Cette image est importante car elle préserve une forte intuition sur l'agence : lorsque je décide, je ne suis pas seulement le lieu de processus ; je suis celui qui tranche. Le tournant surprenant est que les libertariens ont souvent besoin d'une métaphysique plus riche, et non plus mince. La liberté ne s'épanouit pas dans une ontologie sparse. Elle exige que les agents possèdent des pouvoirs causaux irréductibles. Pour de nombreux lecteurs, cela sonne démodé, mais c'est précisément pourquoi cela peut porter le poids de la responsabilité.
Une illustration concrète aide. Imaginez un secouriste décidant s'il doit entrer dans un bâtiment en train de s'effondrer. Il s'est entraîné pour ce moment ; le danger est évident ; l'envie de fuir est réelle. Un compatibiliste dit que son entrée peut être libre si elle découle de ses valeurs sans coercition. Un libertarien dit qu'il faut quelque chose de plus : l'étape cruciale ne doit pas être fixée par des causes antérieures. La décision courageuse du travailleur devient un véritable acte d'origine, pas seulement le résultat du caractère plus des circonstances. Le drame de la scène dépend d'un avenir ouvert au moment de la décision.
Une autre distinction importante concerne la responsabilité et l'explication. Les libertariens ne nient pas que les raisons comptent ; en effet, ils insistent sur le fait que la délibération rationnelle est centrale. Mais ils résistent à l'affirmation selon laquelle les raisons, agissant comme des causes suffisantes antérieures, épuisent l'histoire. Les raisons doivent influencer sans contraindre. La personne doit être capable de les approuver ou de les refuser. Sinon, la délibération devient du théâtre, et le raisonnement pratique—planification, promesse, repentance—se transforme en un script déjà complété avant d'être joué.
C'est pourquoi le libertarianisme s'étend à la fois à l'éthique, à la métaphysique et à la philosophie de l'esprit. Éthiquement, il défend le mérite et le blâme. Métaphysiquement, il insiste sur le fait que le monde contient de véritables originateurs. En philosophie de l'esprit, il résiste à réduire le choix à des événements cérébraux seuls. Le soi devient un site de contrôle actif, non un point final passif. L'ambition du système est grande car la question est grande : il veut une place pour les personnes dans un univers qui, autrement, semble expliquer tout sauf le fait que quiconque choisisse.

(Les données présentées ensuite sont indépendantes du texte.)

def execSqPush (who : Agent) (q : QId) (w : BitVec 64) (s : State) : Out := keepQueue s <| sentBy who s <|
  if pageRefused s who q then done (refusePage who q 0 s) else done (sqPush q w false s)
def execSqPushend (who : Agent) (q : QId) (w : BitVec 64) (s : State) : Out := keepQueue s <| sentBy who s <|
  if pageRefused s who q then done (refusePage who q 8 s) else done (sqPush q w true s)

/-- The idle item (R220). -/
def idleItem : Word := BitVec.allOnes 64

/-- CQ.POP (R219, R222). -/
def cqPop (q : Nat) (s : State) : State × Word :=
  let p := s.qp q
  match (if p.en then p.cq[p.rp]? else none) with
  | some w => (s.setQp q { p with rp := p.rp + 1, em := w.2 }, w.1)
  | none => (if p.en then s.setQp q { p with em := true } else s, idleItem)

/-- CQ.PEEK: as CQ.POP, without advancing. -/
def cqPeek (q : Nat) (s : State) : Word :=
  let p := s.qp q
  match (if p.en then p.cq[p.rp]? else none) with
  | some w => w.1
  | none => idleItem

/-- A word that CQ.POP reads is in the CQ. -/
def cqHas (s : State) (q : Nat) : Bool := (s.qp q).en && decide ((s.qp q).rp < (s.qp q).cq.length)

/-- CQ_POP (R222), with what the SRAM yields for the word. An uncorrectable word is an access error: the read pointer passes it,
and a CQPOISON record is written (R241). -/
def execCqPop (who : Agent) (q : QId) (ecc : EccResult) (s : State) : Out := keepQueue s <| sentBy who s <|
  if pageRefused s who q then done (refusePage who q 0x40 s)
  else
    let o := cqOffset (s.qp q) (s.qp q).rp
    let r := cqPop q s
    match (if cqHas s q then ecc else .ok) with
    | .ok => done (r.1.answerW r.2)
    | .ce => done ((countVestCe 0 r.1).answerW r.2)
    | .ue => done (faultAgent who false (report (mkReport (0x7000 + q) 3 0x054 false 8 (leBytes 2 q)) (queueUe o r.1)))

/-- CQ.MARK, CQ.REWIND, CQ.RELEASE (R223). -/
def cqMark (q : Nat) (s : State) : State := s.modQp q fun p => if p.en then { p with mark := p.rp } else p
def cqRewind (q : Nat) (s : State) : State := s.modQp q fun p => if p.en then { p with rp := p.mark } else p
def cqRelease (q : Nat) (s : State) : State :=
  if (s.qp q).en then
    let s1 := s.modQp q fun p => { takeCq p.rp p with mark := p.mark - p.rp, rp := 0 }
    settleReset q (writeAborts q (s1.qp q).aborts.length s1)
  else s

def execCqMark (who : Agent) (q : QId) (s : State) : Out := keepQueue s <| sentBy who s <|
  if pageRefused s who q then done (refusePage who q 0x58 s) else done (cqMark q s)
def execCqRewind (who : Agent) (q : QId) (s : State) : Out := keepQueue s <| sentBy who s <|
  if pageRefused s who q then done (refusePage who q 0x60 s) else done (cqRewind q s)
def execCqRelease (who : Agent) (q : QId) (s : State) : Out := keepQueue s <| sentBy who s <|
  if pageRefused s who q then done (refusePage who q 0x68 s) else done (cqRelease q s)

/-- QUEUE_RESET and QUEUE_RESET_DROP (R233). -/
def execQueueReset (who : Agent) (q : QId) (s : State) : Out := keepQueue s <| sentBy who s <|
  if pageRefused s who q then done (refusePage who q 0x100 s) else done (wrQReset q false s)
def execQueueResetDrop (who : Agent) (q : QId) (s : State) : Out := keepQueue s <| sentBy who s <|
  if pageRefused s who q then done (refusePage who q 0x100 s) else done (wrQReset q true s)

/-- Register reads of a pair (Tables 9.5, 9.6, 12.2). -/
def rdSqcCfg (p : QPair) : Word :=
  cat [on 63 p.en, at_ 60 p.err, at_ 48 p.tid, at_ 46 p.cls, at_ 40 p.sqsz, at_ 36 p.cqsz, on 35 p.xlate]
def rdSqcStat (s : State) (q : Nat) : Word :=
  let l := cmdsOf s q
  cat [at_ 62 (s.qp q).state, at_ 16 (BitVec.ofNat 11 (l.filter (·.started)).length),
    at_ 0 (BitVec.ofNat 11 (l.filter fun c => !c.started).length)]
def sqPart (p : QPair) : Bool := match p.sq.getLast? with
  | some w => !w.2
  | none => false
def rdSqStat (p : QPair) : Word :=
  if p.en then
    cat [on 63 p.ovf, on 62 (sqPart p), at_ 60 p.state, at_ 16 (BitVec.ofNat 14 (sqWords p - p.sq.length)),
      at_ 0 (BitVec.ofNat 11 (packets p.sq))]
  else 0
def rdCqStat (p : QPair) : Word :=
  if p.en then
    cat [on 63 p.em, at_ 32 (BitVec.ofNat 13 p.rp), at_ 16 (BitVec.ofNat 13 (p.cq.length - p.rp)),
      at_ 0 (BitVec.ofNat 12 (packets (p.cq.drop p.rp)))]
  else 0
def rdRststat (p : QPair) : Word := if p.en = false then 0 else cat [on 63 p.rdone, at_ 32 p.nsupp, at_ 16 p.nabort, at_ 0 p.ndrop]
def rdIntcfg (p : QPair) : Word := cat [on 63 p.intEn, at_ 56 p.file, at_ 36 p.ihart, at_ 0 p.eiid]
def rdIntcoal (p : QPair) : Word := cat [at_ 16 p.thr, at_ 0 p.tmo]
def rdIntstat (p : QPair) : Word := cat [at_ 32 p.pend, at_ 0 p.sent]

/-- Register writes of a pair (Tables 9.5, 9.6, 12.2). A write of INTCFG applies R302 from that moment. -/
def wrSqStat (q : Nat) (v : Word) (s : State) : State :=
  s.modQp q fun p => if p.en && bit v 63 then { p with ovf := false } else p
def wrNsmask (q : Nat) (v : Word) (s : State) : State := s.modQp q fun p => { p with nsmask := v }
def wrIntcfg (q : Nat) (v : Word) (s : State) : State :=
  qpMsiCheck q (s.modQp q fun p => { p with
    intEn := bit v 63
    file := if (fld v 56 4).toNat ≤ 8 then fld v 56 4 else p.file
    ihart := if (fld v 36 10).toNat < 960 then fld v 36 10 else p.ihart
    eiid := if fld v 0 8 = 0 then p.eiid else fld v 0 8 })
def wrIntcoal (q : Nat) (v : Word) (s : State) : State :=
  qpMsiCheck q (s.modQp q fun p => { p with
    thr := if fld v 16 8 = 0 then p.thr else fld v 16 8
    tmo := if (fld v 0 16).toNat ≤ 10000 then fld v 0 16 else p.tmo })

/-- MSI_COALESCE_TIMEOUT (R302): TMO has passed since the oldest pending completion became visible. -/
def execMsiCoalesceTimeout (q : QId) (s : State) : Out := keepQueue s <|
  if (s.qp q).intEn ∧ (s.qp q).pend ≠ 0 then done (sendQpMsi q s) else done s

/-- VEST.STOR reads and writes (Table 9.2). -/
def rdStorCtl (s : State) : Word := cat [on 63 s.stor.en, on 62 s.stor.wt, on 61 s.stor.dref, at_ 0 s.stor.st]
def rdArb (s : State) : Word := cat [at_ 16 s.stor.wh, at_ 8 s.stor.wm, at_ 0 s.stor.wl]
def wrArb (v : Word) (s : State) : State :=
  let t := s.stor
  { s with stor := { t with
    wh := if fld v 16 8 = 0 then t.wh else fld v 16 8
    wm := if fld v 8 8 = 0 then t.wm else fld v 8 8
    wl := if fld v 0 8 = 0 then t.wl else fld v 0 8 } }
def rlInuse (s : State) : Nat := (s.stor.cmds.filter (·.lock)).length
def rdRl (s : State) : Word := cat [at_ 32 s.stor.waits, at_ 16 s.stor.hwm, at_ 0 (BitVec.ofNat 13 (rlInuse s))]
def wrRl (v : Word) (s : State) : State := { s with stor := { s.stor with waits := fld v 32 32, hwm := fld v 16 13 } }
def rdPool (s : State) : Word := at_ 0 (BitVec.ofNat 12 (poolFree s))

/-- A command completes (R228, Table 9.12): its lock and reservation are freed, the completion is written, or suppressed
and counted while its pair resets; commands that waited on it start. -/
def completeCmd (c : Cmd) (status elba : Nat) (s : State) : State :=
  let s1 := { s with stor := { s.stor with cmds := s.stor.cmds.filter fun d => d.id ≠ c.id } }
  let s2 :=
    if (s1.qp c.q).state = 2 then
      let s3 := s1.modQp c.q fun p => { p with nsupp := p.nsupp + 1 }
      settleReset c.q (writeAborts c.q (s3.qp c.q).aborts.length s3)
    else writeCompletion c.q c.cid status elba s1
  startWaiting s2

/-! ### Tenant reset (12 R316 to R321) -/

/-- Step 1 on one pair: the drop form, or conversion of a running reset (Table 12.9). -/
def tenantPair (q : Nat) (s : State) : State :=
  if (s.qp q).state = 2 then convertReset q s else startReset q true true s

/-- Start a tenant reset of TID `t` (R317, steps 1 to 3; the rest follows when its started commands complete). -/
def tenantReset (t : BitVec 12) (s : State) : State :=
  let qs := tidPairs s t
  let s1 := { s with belt := { s.belt with
    tBusy := true, tDone := false, tErr := 0, tCur := t, tPairs := qs, tActs := 0, tNdrop := 0, tNsupp := 0, tNqp := 0 } }
  let s2 := qs.foldl (fun a q => tenantPair q a) s1
  let s3 := withdrawActs t (fun c => c == 0 || c == 1 || c == 4) s2
  let s4 := (upto 256).foldl (fun a i =>
    let v := a.act i
    if v.active && !v.eng && decide (v.tid = t) && (decide (v.cls = 2) || decide (v.cls = 3)) then a.setAct i { v with remnant := true }
    else a) s3
  settleTenant s4

/-- SHARE (R322, OD 0x5001.00): an activity of the TID and class with SCOPE 0xF, BORROW 1 and a percentage budget, in the
entry that matches or the lowest free entry. -/
def execShare (x : DictCtx) (tid : BitVec 16) (cls pct : BitVec 8) (s : State) : Out := keepQueue s <|
  done (dictCommand x 0x5001 0 0 true (fun t =>
    if 4096 ≤ tid.toNat ∨ 6 ≤ cls.toNat ∨ pct = 0 ∨ 100 < pct.toNat then (t, stReserved, [])
    else
      let td : BitVec 12 := tid.setWidth 12
      let hit (i : Nat) : Bool := let v := t.act i
        v.en && !v.eng && decide (v.tid = td) && decide (v.cls.toNat = cls.toNat)
      let slot := match (upto 256).find? hit with
        | some i => some i
        | none => (upto 256).find? fun i => let v := t.act i
          !v.en && !v.active
      match slot with
      | none => (t, stExhausted, [])
      | some a =>
        let w := cat [on 63 true, on 62 true, at_ 58 (cls.setWidth 3), at_ 54 (0xF : BitVec 4), at_ 32 td,
          at_ 0 (BitVec.ofNat 32 (shareBudget t cls.toNat pct.toNat))]
        let t1 := wrAct a w t
        if t1.belt.errCode = 0 then (t1, stOK, []) else (t1, stNotQuiesced, leBytes 1 t1.belt.errCode.toNat)) s)

end Sys2Proof.Machine
end

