/-! ### Entries that memory no longer holds (R102). While the prescribed fence has not been executed, an access uses the old value or
the new one, by a free choice each time. -/

/-- The tables as they are now give another outcome than an old entry: it is the outcome of a complete walk, not of one that
waits or that a table read ends. -/
def otherLeaf (old : Leaf) : Except WFault Leaf → Bool
  | .ok l => decide (l.out ≠ old.out ∨ l.perm ≠ old.perm ∨ l.pbmt ≠ old.pbmt ∨ l.fa ≠ old.fa)
  | .error f => !f.wait && decide (f.cause ≠ 5)

/-- The free choice that decides. -/
def pickNew (s : State) : Bool := decide (Config.freeNat s.free % 2 = 1)

/-- An old outcome or a new one. -/
def oldOrNew (s : State) (old : State × Except WFault Leaf) (new : State × Except WFault Leaf) : State × Except WFault Leaf :=
  if pickNew s then (new.1.draw, new.2) else (old.1.draw, old.2)

/-- Walk the tables: from the deepest walk-cache entry, or from the root where that entry is old and the choice says so. -/
def walkFrom (h : Nat) (S : Stage) (a : Acc) (impl : Bool) (xl : Nat → State → State × Except WFault (Nat × List TlbEnt × List WalkEnt × List TlbEnt))
    (A : Nat) (s : State) : State × Except WFault Leaf :=
  let x := s.hart h
  let root := walkLoop h S a impl A xl 3 (stageRoot x S) s
  match walkLook (s.core (hartCore h)) x h S A with
  | none => root
  | some (way, lvl, base) =>
    let deep := walkLoop h S a impl A xl lvl base (s.modCore (hartCore h) (walkTouch way))
    let differ : Bool := match deep.2 with
      | .ok l => otherLeaf l root.2
      | .error f => !f.wait && (match root.2 with
        | .ok _ => true
        | .error g => !g.wait && decide (g ≠ f))
    if differ then oldOrNew s deep root else deep

/-- An entry of a TLB serves an access, unless the tables have changed and the choice takes the new value. An entry whose
permissions fail gives its fault only where the tables have changed: the walk says which entry it names. -/
def hitOrWalk (h : Nat) (S : Stage) (a : Acc) (impl : Bool) (xl : Nat → State → State × Except WFault (Nat × List TlbEnt × List WalkEnt × List TlbEnt))
    (A : Nat) (e : TlbEnt) (sHit s : State) : State × Except WFault Leaf :=
  let w := walkFrom h S a impl xl A s
  match hitLeaf (s.hart h) S a impl A e with
  | .ok l => if otherLeaf l w.2 then oldOrNew s (sHit, .ok l) w else (sHit, .ok l)
  | .error c => (match w.2 with
    | .ok l => oldOrNew s (w.1, .error (wfault c S l.lvl l.pte A)) w
    | .error _ => w)

/-- Translate in one stage (R90): range check, block registers, TLB, tables. -/
def stageXlate (h : Nat) (S : Stage) (a : Acc) (impl : Bool) (xl : Nat → State → State × Except WFault (Nat × List TlbEnt × List WalkEnt × List TlbEnt))
    (A : Nat) (s : State) : State × Except WFault Leaf :=
  let x := s.hart h
  if stageBare x S then (s, .ok ⟨A, 0xDF, 0, false, 12, true, false, [], [], [], 0, 0⟩)
  else if canonical S A = false then (s, .error (wfault 7 S 3 0 A))
  else match blkMatch x S A with
    | some n => (s, blkMap x S a impl A n)
    | none =>
      let l1 := if S = .g then x.dtlb.find? fun e => e.stage == 2 && covers e A && e.vmid == vmidOf x .g else none
      match l1, tlbLook (s.core (hartCore h)) x h S A with
      | some e, _ => hitOrWalk h S a impl xl A e s s
      | none, some p => hitOrWalk h S a impl xl A p.2 (s.modCore (hartCore h) (tlbTouch p.1)) s
      | none, none => walkFrom h S a impl xl A s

Le coût d'un tel système est évident. Plus on accorde de pouvoir à l'agent, plus il devient difficile de spécifier comment la causalité par agents fonctionne sans un relâchement mystérieux. Pourtant, le libertarianisme ne considère pas cette inquiétude comme fatale. Il traite l'explication et l'ultimité comme des exigences différentes. Une histoire causale complète qui ne laisse aucune place à l'agent peut être trop facile ; une théorie qui sécurise l'agence peut nécessiter un mobilier métaphysique que le naturalisme sobre trouve inconfortable.
À son apogée, donc, le libre arbitre libertarien n'est pas un déni de la causalité mais une division du travail dans la causalité. Les événements ont des causes, mais les personnes peuvent aussi être des causes à part entière. La personne n'est pas simplement un objet agi. Elle est un locus d'initiative qui peut, dans le cas crucial, initier une séquence causale qui n'est pas entièrement héritée. La question suivante est de savoir si cette image survit au contact d'objections aussi anciennes que la doctrine elle-même et aussi modernes que les neurosciences.